Let's start with the simplest form a USR statement can take. This looks something like X=USR(1536). In English, this means 'Stop executing BASIC for a moment, go execute the machine-code routines which start at address 1536 and put the resulting number into variable X'. In the majority of cases you won't give two hoots what the value of X turns out to be, what is important is the execution of the subroutine along the way. If it is designed to move a player about on the screen, your only concern is whether the movement works. If it is a scrolling routine, then it is the actual scrolling that counts. Any hypothetical number generated at the end of the routine would probably have little relevance to the real world anyway and you would hardly ever use it for anything. So why bother assigning a variable to it?

The answer is that USR is not a command like GOSUB or POKE. It is a function, like PEEK or INT, so we can't simply type USR(1536), we have to give it a command to work with. Theoretically, we could use any command that works with a number. TRAP or RESTORE would do, provided we knew that the number would never exceed 32767 (the maximum allowed with these commands). PRINT would also work but would mess up your screen display. The most convenient command is LET using the format 'LET X=' or, more simply 'X=', since this does not place restrictions on the number following it and has no discernable effect on program execution.

You are not stuck with X as a variable name of course. Some programmers prefer statements like MOVE=USR(1536) or SCROLL=USR(1536) to give a clue about the subroutine's purpose. Similarly, the number in brackets need not be 1536 although that is a common one since it is the first location of an area (page 6) specially reserved for things like machine-code subroutines. It need not even be a 'raw' number. Variable names or expressions (like Z*3+5) are equally acceptable, provided they evaluate to the correct starting address. The thing to remember is that, however many numbers appear in the brackets, the first one is always the place where the machine-code routine starts.

Now a machine-code program is simply a long list of numbers, each representing either a command or an item of data, depending on its position. You can, if you like, see what the routine looks like by finding the place in your BASIC listing where the numbers are put into memory, starting at the address given in the USR statement.

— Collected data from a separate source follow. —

-- ==== Sys2Proof/Syntax.lean ====
section
/-! DEFINITION.
The commands and events of the module: one constructor for each row of spec/opcode_table.json.
-/

namespace Sys2Proof

/-- The two sides of the module (R14). -/
inductive SideId where
  | a | b
  deriving DecidableEq, Repr, Inhabited

/-- How a command packet arrives (Table Host-1, R420). -/
inductive Transport where
  | ring0 | ring1 | mnt | site2 | site3
  deriving DecidableEq, Repr, Inhabited

/-- A command packet (Table Host-2) but for its opcode: the header fields, the reserved bytes, and the parameters,
whose number is param_len. -/
structure Packet where
  via      : Transport
  tag      : Nat
  session  : Nat
  flags    : Nat
  epoch    : Nat
  target   : Nat
  res13    : Nat
  deadline : Nat
  resTail  : List Byte
  params   : List Byte
  deriving DecidableEq, Repr, Inhabited

/-- A satellite above the horizon, as Reedbed knows it: constellation, satellite, GLONASS frequency channel and elevation in
0.1° (R124). -/
structure SkySat where
  const : Nat
  sv    : Nat
  fcn   : Int
  elev  : Int
  deriving DecidableEq, Repr, Inhabited

/-- What a tracking channel measured at an epoch (R136); `prValid`: its time of transmission is known. -/
structure ObsMeas where
  channel : Nat
  prValid : Bool
  pr      : Nat
  phase   : Int
  deriving DecidableEq, Repr, Inhabited

/-- What Reedbed measured at an epoch (R135, R146, R157): the residual of STB in ps, observables, satellites highest first,
ephemerides newly decoded (RTCM message, satellite, issue), own code solution in mm, position of a survey's static filter with its σ, the
displacement of the ARP since the previous epoch that the time-differenced carrier phase shows, and the baselines now fixed, by neighbour,
all in mm ECEF. -/
structure EpochMeas where
  clkRes   : Int
  timing   : List (Nat × Nat × Int)
  obs      : List ObsMeas
  sky      : List SkySat
  eph      : List (Nat × Nat × Nat)
  code     : Option (Int × Int × Int)
  filter   : Option (Int × Int × Int)
  sigmaMm  : Nat
  moved    : Int × Int × Int
  fixed    : List (Nat × (Int × Int × Int))
  deriving DecidableEq, Repr, Inhabited

/-- The header of a federation message that a peer sent, once its seal verifies (Table Fed-1): sender, sequence number,
transaction, district and ATB aligned. -/
structure FedHead where
  src      : Nat
  seq      : Nat
  txn      : Nat
  district : Nat
  aligned  : Bool
  deriving DecidableEq, Repr, Inhabited

namespace Machine

/-- Parameters that a CONN_UPDATE carries (Table Mere-11), with the relay and mesh settings of MAC.CONN_PARAM. -/
structure ConnParams where
  lane        : Nat
  squad       : Nat
  interval    : Nat
  downSlot    : Nat
  upSlot      : Nat
  upCount     : Nat
  latency     : Nat
  sup         : Nat
  hop         : Nat
  seed        : Nat
  rate        : Nat
  relay       : Bool
  relayPeriod : Nat
  relayPhase  : Nat
  relaySlot   : Nat
  mesh        : Bool
  ttl         : Nat
  deriving DecidableEq, Repr, Inhabited

/-- A CONN_UPDATE that is outstanding: its instant, its ASN and what applies then (R262). -/
structure ConnUpdate where
  instant : Nat
  newAsn  : Nat
  params  : ConnParams
  hostMap : Nat
  deriving DecidableEq, Repr, Inhabited

/-- A DISCONNECT being sent: its cause, its seq and the events left (R497). -/
structure Disconnect where
  cause : Nat
  seq   : Nat
  left  : Nat
  deriving DecidableEq, Repr, Inhabited

/-- A connection, by node address (R259, R277). `downSync`: downlink frames carry sync (R265); `effMap` is
the channel map in force at both ends. -/
structure Conn where
  memberId  : Nat
  edition   : Nat
  flow      : Nat
  memTol    : Nat
  par       : ConnParams
  anchorAsn : Nat
  anchorCtr : Nat
  hostMap   : Nat
  effMap    : Nat
  kDn       : List Byte
  kUp       : List Byte
  kWrap     : List Byte
  ctrDn     : Nat
  ctrUp     : Nat
  seqDn     : Nat
  nextUp    : Nat
  downSync  : Bool
  update    : Option ConnUpdate
  chanMap   : Option (Nat × Nat)
  ending    : Option Disconnect
  rateSent  : Nat × Nat
  deriving DecidableEq, Repr, Inhabited

/-- A member's latest STATUS (Table Sluice-7). -/
structure MemberStatus where
  state  : Nat
  cat    : Nat
  stopNo : Nat
  flags  : Nat
  speed  : Nat
  hbAsn  : Nat
  deriving DecidableEq, Repr, Inhabited

/-- A window on a segment (R314, R331), in ticks counted without wrap. `dir`: 1 forward, 2 reverse, 3 both. -/
structure Window where
  node    : Nat
  start   : Nat
  stop    : Nat
  dir     : Nat
  pinned  : Bool
  invalid : Bool
  deriving DecidableEq, Repr, Inhabited

/-- One entry of a path (R315). -/
structure PathEntry where
  seg     : Nat
  rev     : Bool
  turnOff : Nat
  deriving DecidableEq, Repr, Inhabited

/-- One phase of a plan (R337): its duration in µs and its jerk in mm/s³. `stops`: speed and acceleration reach zero together at its
end (phase 0 of R339). -/
structure Phase where
  durUs  : Nat
  jerk   : Rat
  gear   : Bool
  target : Bool
  stops  : Bool := false
  deriving DecidableEq, Repr, Inhabited

/-- A plan (R337): its number, the instant of ATB at t = 0, the state there, and its phases. -/
structure Plan where
  number : Nat
  t0     : Nat
  s      : Rat
  v      : Rat
  a      : Rat
  rev    : Bool
  phases : List Phase
  deriving DecidableEq, Repr, Inhabited

/-- The allotment of a member (R316, R321): its path, its request and its plan. `waiting` while it is offered and not
yet accepted (R334). `lens` are the lengths of the entries' segments at the commit. -/
structure Allotment where
  path      : List PathEntry
  lens      : List Nat
  startIdx  : Nat
  targetIdx : Nat
  target    : Nat
  v         : Nat
  a         : Nat
  j         : Nat
  cruise    : Nat
  plan      : Plan
  arrive    : Nat
  ended     : Bool
  waiting   : Bool
  task      : Option Nat
  deriving DecidableEq, Repr, Inhabited
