/-- An entry goes out on a transport, without being counted. On a site port it travels as R420 gives. -/
def postOn (via : Transport) (h : HeldEntry) (s : State) : State :=
  match via with
  | .ring0 => ringPost 0 h s
  | .ring1 => ringPost 1 h s
  | .mnt => mntPost h s
  | .site2 => sitePost 2 h s
  | .site3 => sitePost 3 h s

def State.sess (s : State) (n : Nat) : Session := s.hsw.sessions.getD n default

def State.modSess (s : State) (n : Nat) (f : Session → Session) : State :=
  { s with hsw.sessions := s.hsw.sessions.modify n f }

/-- A message entry (R95): tag 0, fetch_seq 0, sq_index 0xFFFF. -/
def msgEntry (session opcode : Nat) (data : List Byte) : HeldEntry :=
  { urgent := false
    entry :=
      { status := 0, tag := 0, session := session, follow := false, lost := false, msg := true, phase := false,
        detail := 0, opcode := opcode, sqIndex := 0xFFFF, reply := data, fetchSeq := 0, epoch := 0, mtbNs := 0 } }

/-- A message to session 0, discarded while that session is not open (DESIGN CHOICE, log 9). -/
def sendUncounted (opcode : Nat) (data : List Byte) (s : State) : State :=
  if (s.sess 0).isOpen then postOn (s.sess 0).via (msgEntry 0 opcode data) s else s

/-! ### Performance counters (R491 to R493) -/

/-- Whether a counter counts an event of selection `sel` that happens on instance `qual`. -/
def Counter.counts (c : Counter) (sel : Nat) (qual : Option Nat) : Bool :=
  c.sel == sel && (c.qualKind == 0 || qual == some c.qual)

/-- One counter raised by `n`; its overflow flag is set when it passes 2^48 (R492). -/
def Counter.add (c : Counter) (n : Nat) : Counter :=
  { c with value := (c.value + n) % 2 ^ 48, overflow := c.overflow || decide (2 ^ 48 ≤ c.value + n) }

/-- COUNTER.OVERFLOW of counter `k` (R492). -/
def overflowMsg (k sel mtbNs : Nat) : List Byte :=
  leBytes 1 k ++ zeros 3 ++ leBytes 2 sel ++ zeros 2 ++ leBytes 8 mtbNs

/-- The overflow messages due when `n` events of `sel` are counted. -/
def overflowsDue (cs : List Counter) (sel : Nat) (qual : Option Nat) (n : Nat) : List Nat :=
  (List.range cs.length).filter fun k =>
    match cs[k]? with
    | some c => c.counts sel qual && c.irq && decide (2 ^ 48 ≤ c.value + n)
    | none => false

/-- `n` events of a selection are counted; a frozen counter counts nothing (R493). -/
def countEvents (sel : Nat) (qual : Option Nat) (n : Nat) (s : State) : State :=
  if s.vol.counters.frozen then s
  else
    let due := overflowsDue s.vol.counters.counters sel qual n
    let s := { s with
      vol.counters.counters := s.vol.counters.counters.map fun c => if c.counts sel qual then c.add n else c }
    due.foldl (fun s k => sendUncounted 0x1380 (overflowMsg k sel s.mtbNs) s) s

/-- An entry is posted and counted (Table Rec-4, 0x0002). -/
def post (via : Transport) (h : HeldEntry) (s : State) : State := countEvents 0x0002 none 1 (postOn via h s)

/-- A message to session 0. -/
def sendMsg (opcode : Nat) (data : List Byte) (s : State) : State :=
  if (s.sess 0).isOpen then post (s.sess 0).via (msgEntry 0 opcode data) s else s

/-! ### Recorder (R485 to R489) -/

/-- Bytes 0 to 59 of a record (Table Rec-2). -/
def Record.body (r : Record) : List Byte :=
  leBytes 4 r.seq ++ leBytes 2 r.code ++ leBytes 2 r.source ++ leBytes 4 r.repeats ++ leBytes 4 r.opSeconds ++
    leBytes 4 r.powerCycles ++ timeBytes r.stb ++ leBytes 4 r.lastMs ++ r.payload

/-- A copy of the fold journal (R488). Its CRC covers the sequence number and the record. DESIGN CHOICE (log 147). -/
def JournalCopy.write (seq : Nat) (n : Record) : JournalCopy :=
  { jseq := seq, record := n, crc := crc32c (leBytes 4 seq ++ n.body) }

/-- The copy verifies (R30, R488). -/
def JournalCopy.ok (c : JournalCopy) : Bool := c == JournalCopy.write c.jseq c.record

/-- A fold goes to the older copy of the fold journal, with the next journal sequence (R488). -/
def Recorder.journal (n : Record) (r : Recorder) : Recorder :=
  let q := fun c : Option JournalCopy => match c with
    | some j => j.jseq
    | none => 0
  let c := JournalCopy.write (max (q r.journalA) (q r.journalB) + 1) n
  if q r.journalA ≤ q r.journalB then { r with journalA := some c } else { r with journalB := some c }

/-- Folds of the newest record that have not reached MRAM are written, to the fold journal and then to its slot (R488). -/
def Recorder.flushFold (r : Recorder) : Recorder :=
  match r.openRec, r.ring with
  | some o, n :: t =>
    if n.repeats = o.repeats ∧ n.lastMs = o.lastMs then r
    else
      let n := { n with repeats := o.repeats, lastMs := o.lastMs }
      { r.journal n with ring := n :: t }
  | _, _ => r

/-- The sequence number after `n`: it wraps from 0xFFFF_FFFF to 1 (Table Rec-2). -/
def nextSeq (n : Nat) : Nat := if n = 0xFFFFFFFF then 1 else n + 1

/-- Slots of the ring (Table Rec-1). -/
def ringCapacity : Nat := 524280

/-- A payload of 24 bytes. -/
def payload24 (bs : List Byte) : List Byte := slice bs 0 24

/-- The second in which the limit of R486 counts: of STB, or of MTB while STB is invalid (log 57). -/
def recSecond (now : Nat) : Option Nat → Nat
  | some t => t / unitS
  | none => now / tickS

/-- A record is appended (Table Rec-2). -/
def Recorder.append (now windowMs : Nat) (stb : Option Nat) (code source : Nat) (payload : List Byte) (r : Recorder) :
    Recorder :=
  let q := nextSeq r.head
  let n : Record :=
    { seq := q, code := code, source := source, repeats := 1, opSeconds := r.opSeconds,
      powerCycles := r.powerCycles, stb := stb, lastMs := 0, payload := payload24 payload }
  { r with
    ring := (n :: r.ring).take ringCapacity, head := q
    openRec := some { firstTick := now, windowMs := windowMs, repeats := 1, lastMs := 0 } }

/-- An event reaches the recorder at MTB tick `now`: folded into the newest record, or appended, or dropped over the
limit of 100,000 records in an STB second (R486, R487). -/
def Recorder.event (r : Recorder) (now windowMs : Nat) (stb : Option Nat) (code source : Nat) (payload : List Byte) :
    Recorder :=
  let folds := match r.openRec, r.ring with
    | some o, n :: _ => n.code == code && n.source == source && decide (now - o.firstTick < o.windowMs * tickMs)
    | _, _ => false
  if folds then
    { r with openRec := r.openRec.map fun o =>
        { o with repeats := satInc 32 o.repeats, lastMs := sat 32 ((now - o.firstTick) / tickMs) } }
  else
    let sec := recSecond now stb
    let n := if sec = r.secondAt then r.thisSecond else 0
    if 100000 ≤ n then { r with dropped := r.dropped + 1, droppedTotal := satInc 32 r.droppedTotal }
    else
      let r := { r.flushFold with thisSecond := n + 1, secondAt := sec }
      r.append now windowMs stb code source payload

/-- An event that an always-on island holds while its main domains are off: up to 8 (R485). -/
def Recorder.hold (r : Recorder) (code source : Nat) (payload : List Byte) : Recorder :=
  if r.heldEvents.length < 8 then
    { r with heldEvents := r.heldEvents ++
        [{ code := code, source := source, payload := payload, opSeconds := r.opSeconds,
           powerCycles := r.powerCycles }] }
  else { r with notHeld := satInc 32 r.notHeld }

/-- A side records an event of its own (R485): in its recorder while its main domains are on, else in its island. -/
def recordOn (x : SideId) (code source : Nat) (payload : List Byte) (s : State) : State :=
  let stb := if s.hsw.active = some x then s.ctl.time.stb else none
  s.modSide x fun d =>
    if d.mainOn then { d with recorder := d.recorder.event s.mtb s.cfg.repeatMs stb code source payload }
    else { d with recorder := d.recorder.hold code source payload }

There are numerous ways of getting a list of numbers into RAM. Very large routines might be loaded from cassette or disk directly into the chosen memory area, using something known as a 'direct CIO call', but it is unlikely you will encounter this method in public domain BASIC programs. A very common technique is to POKE the numbers one at a time into RAM, using READ and DATA statements. A third approach is to DIMension a string to the length of the machine code routine, then store the list of numbers in that string as ATASCII symbols. In such cases, the USR statement will take the form of X=USR(ADR(A$)) and you will find A$ written out somewhere in the listing, looking like a meaningless jumble of characters and symbols. This method saves both space and time, since it eliminates the need for a machine-code loading program, but it is extremely vulnerable to typing errors and a single mistake can crash the system. One final, and little used, approach is to put very short machine code routines into the USR statement itself, either as extra numbers or ATASCII symbols. De Re Atari gives the example X=USR(ADR("hhh/*/LV/d"),16) but I have never seen it used anywhere else and most subroutines will be too long to encode in this fashion. My personal preference is for the POKE, READ and DATA technique. This is much kinder for anyone who has to copy the program from a listing and makes debugging a lot easier.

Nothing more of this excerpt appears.